[[ Input data open ]]

-- ==== Sys2Proof/Tests/Slice0.lean ====
section
/-! SUPPORT. Tests. Each well-formedness check refuses an ill-formed command; a few worked examples of the spec; and for
each clause of each statement of Certificates/Slice0/Obligations.lean that has hypotheses, a concrete state and operands
that meet all of them together (test_<statement>_<clause>). -/

set_option maxRecDepth 20000

namespace Sys2Proof.Machine

/-- The machine with every block out of reset and no option load pending. -/
def live : State := { State.reset with
  rst := { State.reset.rst with inReset := .replicate 28 false, relPend := .replicate 28 false, loading := false } }

/-- EN set at the given pages. -/
def on (l : List Nat) (s : State) : State := l.foldl (fun s p => s.wr R.hdr_EN [p] 1) s


/-- A slot of a type that worlds 0-2 may use for every purpose. -/
def slotted (k ty : Nat) (s : State) : State :=
  ((((s.wr R.slot_TYPE [k] ty).wr R.slot_VALID [k] 1).wr R.slot_LCMASK [k] 15).wr R.slot_USE [k] 0x1FF).wr R.slot_WORLD [k] 7

/-- A job of Gondola with slots 1 and 2. -/
def aJob (op srcLen dstLen auxLen : Nat) : Job :=
  { world := 0, idx := 0, tag := 0, op := op, fence := false, mode := 0, alg := 0, k1 := 1, k2 := 2, src := 0, srcLen := srcLen,
    dst := 0x100, dstLen := dstLen, aux := 0x80, auxLen := auxLen, resv := false, out := none }

/-- The machine with one job in flight. -/
def jobbed (j : Job) (s : State) : State := { s with key := { s.key with jobs := [j] } }

/-- A Reel channel in RUN with an instruction line in its buffer. -/
def reeling (c : Fin 64) (b : List Byte) (s : State) : State :=
  { (on [24] s).wr R.rch_STATE [c.val] 1 with reel := vupd s.reel c (fun x => { x with line := some (0, b) }) }

/-- A reference that shows nothing. -/
def noRef : TickRef := ⟨⟨0, 0⟩, ⟨0, 0⟩, ⟨0, 0⟩, 0⟩

/-- What a control period start brings where nothing is measured. -/
def aPeriod : PeriodIn := ⟨[], 0, 0, [], 0, [], 0, [], noRef⟩


/-- The machine with a block held in reset. -/
def heldIn (b : Nat) (s : State) : State :=
  { s with rst := { s.rst with inReset := (List.range 28).foldl (fun v k => if k = b then v.set! k true else v) s.rst.inReset } }

/-- A meter reading of a map that names no interval. -/
def aMap : List Byte := [0, 0, 1] ++ List.replicate 461 0 ++ List.replicate 24 0xFF

/-! ## Well-formedness -/

theorem test_wf_refuses_registerWrite : Instr.wf (.registerWrite 0 0 3 0) = false := by decide
theorem test_wf_refuses_hostDatagram : Instr.wf (.hostDatagram ⟨0, 0, 0, 1, 3, 65, 0, 0, [], []⟩) = false := by decide
theorem test_wf_refuses_hostRead : Instr.wf (.hostRead 0 256) = false := by decide
theorem test_wf_refuses_hostWrite : Instr.wf (.hostWrite 0 256) = false := by decide
theorem test_wf_refuses_hostFence : Instr.wf (.hostFence 0 256) = false := by decide
theorem test_wf_refuses_pcieRead : Instr.wf (.pcieRead 0 8192) = false := by decide
theorem test_wf_refuses_pcieWrite : Instr.wf (.pcieWrite 0 [0, 0] 4) = false := by decide
theorem test_wf_refuses_controlPeriodStart : Instr.wf (.controlPeriodStart ⟨[], 65536, 0, [], 0, [], 0, [], ⟨⟨0, 0⟩, ⟨0, 0⟩, ⟨0, 0⟩, 0⟩⟩) = false := by decide
theorem test_wf_refuses_portLoopTick : Instr.wf (.portLoopTick [] [none, none, none, none, none]) = false := by decide
theorem test_wf_refuses_referenceCycle : Instr.wf (.referenceCycle ⟨0, 2 ^ 32, 0, 0⟩ ⟨0, 0, 0, 0⟩ ⟨0, 0, 0, 0⟩) = false := by decide
theorem test_wf_refuses_align : Instr.wf (.align 800 0) = false := by decide
theorem test_wf_refuses_sparTimeFrameRx : Instr.wf (.sparTimeFrameRx ⟨0, ⟨1, 2, 0, 0, 0, 0, 0, 0⟩⟩) = false := by decide
theorem test_wf_refuses_uplinkMeas : Instr.wf (.uplinkMeas 0 [] false 0) = false := by decide
theorem test_wf_refuses_uplinkIdent : Instr.wf (.uplinkIdent 0 [] false 0) = false := by decide
theorem test_wf_refuses_downlinkWindow : Instr.wf (.downlinkWindow [(0, ⟨1, 65536, 0, 0, 0, 0, 0, 0, 0, 0, 0, false⟩)] []) = false := by decide
theorem test_wf_refuses_drvCommandFrame : Instr.wf (.drvCommandFrame 0 [] false 0 0) = false := by decide
theorem test_wf_refuses_drvSafeFrame : Instr.wf (.drvSafeFrame 0 [] false 0 0) = false := by decide
theorem test_wf_refuses_drvProbe : Instr.wf (.drvProbe 0 [] ⟨false, 0, 0⟩) = false := by decide
theorem test_wf_refuses_drvAttach : Instr.wf (.drvAttach 0 [] ⟨false, 0, 0⟩) = false := by decide
theorem test_wf_refuses_driverPeriodStart : Instr.wf (.driverPeriodStart 0 ⟨[0, 0, 0, 2 ^ 24], 0, 0⟩ false) = false := by decide
theorem test_wf_refuses_cmSlacParamReq : Instr.wf (.cmSlacParamReq 0 0 []) = false := by decide
theorem test_wf_refuses_cmStartAttenCharInd : Instr.wf (.cmStartAttenCharInd 0 [] 0) = false := by decide
theorem test_wf_refuses_cmMnbcSoundInd : Instr.wf (.cmMnbcSoundInd 0 [] []) = false := by decide
theorem test_wf_refuses_cmValidateReq : Instr.wf (.cmValidateReq 0 []) = false := by decide
theorem test_wf_refuses_cmSlacMatchReq : Instr.wf (.cmSlacMatchReq 0 []) = false := by decide
theorem test_wf_refuses_sdpRequest : Instr.wf (.sdpRequest 0 (2 ^ 128) 0 false) = false := by decide
theorem test_wf_refuses_tcpSyn : Instr.wf (.tcpSyn 0 0 (2 ^ 32)) = false := by decide
theorem test_wf_refuses_tcpSegment : Instr.wf (.tcpSegment 0 0 0 (2 ^ 32) [] false false) = false := by decide
theorem test_wf_refuses_assocRequest : Instr.wf (.assocRequest 0 ⟨2 ^ 48, []⟩) = false := by decide
theorem test_wf_refuses_splcRxMessage : Instr.wf (.splcRxMessage 0 256 0 []) = false := by decide
theorem test_wf_refuses_frameExchangeDone : Instr.wf (.frameExchangeDone 0 true 1 2 0 0 false) = false := by decide
theorem test_wf_refuses_billRead : Instr.wf (.billRead 256 0 0) = false := by decide
theorem test_wf_refuses_limpEnChange : Instr.wf (.limpEnChange true (2 ^ 32)) = false := by decide
theorem test_wf_refuses_fieldRailSag : Instr.wf (.fieldRailSag 65536) = false := by decide
theorem test_wf_refuses_fieldRailLoss : Instr.wf (.fieldRailLoss 65536) = false := by decide
theorem test_wf_refuses_fieldRailReturn : Instr.wf (.fieldRailReturn 65536) = false := by decide
theorem test_wf_refuses_safeCheckDone : Instr.wf (.safeCheckDone (2 ^ 40) 0) = false := by decide
theorem test_wf_refuses_inputSample : Instr.wf (.inputSample (2 ^ 48) 0) = false := by decide
theorem test_wf_refuses_safetyWordRx : Instr.wf (.safetyWordRx ⟨false, 8, 0, 0, 0⟩ true) = false := by decide
theorem test_wf_refuses_tetherWordRx : Instr.wf (.tetherWordRx ⟨8, 0, false, false, false⟩ none) = false := by decide
theorem test_wf_refuses_fallbackFrameRx : Instr.wf (.fallbackFrameRx ⟨2 ^ 32, 1, false, true, []⟩) = false := by decide
theorem test_wf_refuses_enumReturn : Instr.wf (.enumReturn 0 none 256) = false := by decide
theorem test_wf_refuses_ringBreak : Instr.wf (.ringBreak 0 false none 65) = false := by decide
theorem test_wf_refuses_monConvert : Instr.wf (.monConvert 0 0 false [] [] 0 0) = false := by decide
theorem test_wf_refuses_cellComparatorTrip : Instr.wf (.cellComparatorTrip 0 0 (2 ^ 18) 0 false) = false := by decide
theorem test_wf_refuses_canError : Instr.wf (.canError 0 (.bus 8 false false) 0) = false := by decide
theorem test_wf_refuses_canFrameRx : Instr.wf (.canFrameRx 0 ⟨false, false, false, false, false, 2048, 0, []⟩) = false := by decide
theorem test_wf_refuses_hash : Instr.wf (.hash 0 512) = false := by decide
theorem test_wf_refuses_hmac : Instr.wf (.hmac 0 512) = false := by decide
theorem test_wf_refuses_gcmEnc : Instr.wf (.gcmEnc 0 512) = false := by decide
theorem test_wf_refuses_gcmDec : Instr.wf (.gcmDec 0 512) = false := by decide
theorem test_wf_refuses_sign : Instr.wf (.sign 0 512) = false := by decide
theorem test_wf_refuses_verify : Instr.wf (.verify 0 512) = false := by decide
theorem test_wf_refuses_keygen : Instr.wf (.keygen 0 512) = false := by decide
theorem test_wf_refuses_ecdh : Instr.wf (.ecdh 0 512) = false := by decide
theorem test_wf_refuses_kdf : Instr.wf (.kdf 0 512) = false := by decide
theorem test_wf_refuses_importKey : Instr.wf (.importKey 0 512) = false := by decide
theorem test_wf_refuses_wrap : Instr.wf (.wrap 0 512) = false := by decide
theorem test_wf_refuses_unwrap : Instr.wf (.unwrap 0 512) = false := by decide
theorem test_wf_refuses_random : Instr.wf (.random 0 512) = false := by decide
theorem test_wf_refuses_pubread : Instr.wf (.pubread 0 512) = false := by decide
theorem test_wf_refuses_jobComplete : Instr.wf (.jobComplete 0 512) = false := by decide
theorem test_wf_refuses_shutdownResetRelease : Instr.wf (.shutdownResetRelease [none, none, none, none, none]) = false := by decide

[[ Input data closed ]]

• [What the task requires]:
Lines holding the word "nothing" in the entries above are the ones to pull out. Copy them all.

• [Answer space]:
/-- A reference that shows nothing. -/
/-- What a control period start brings where nothing is measured. -/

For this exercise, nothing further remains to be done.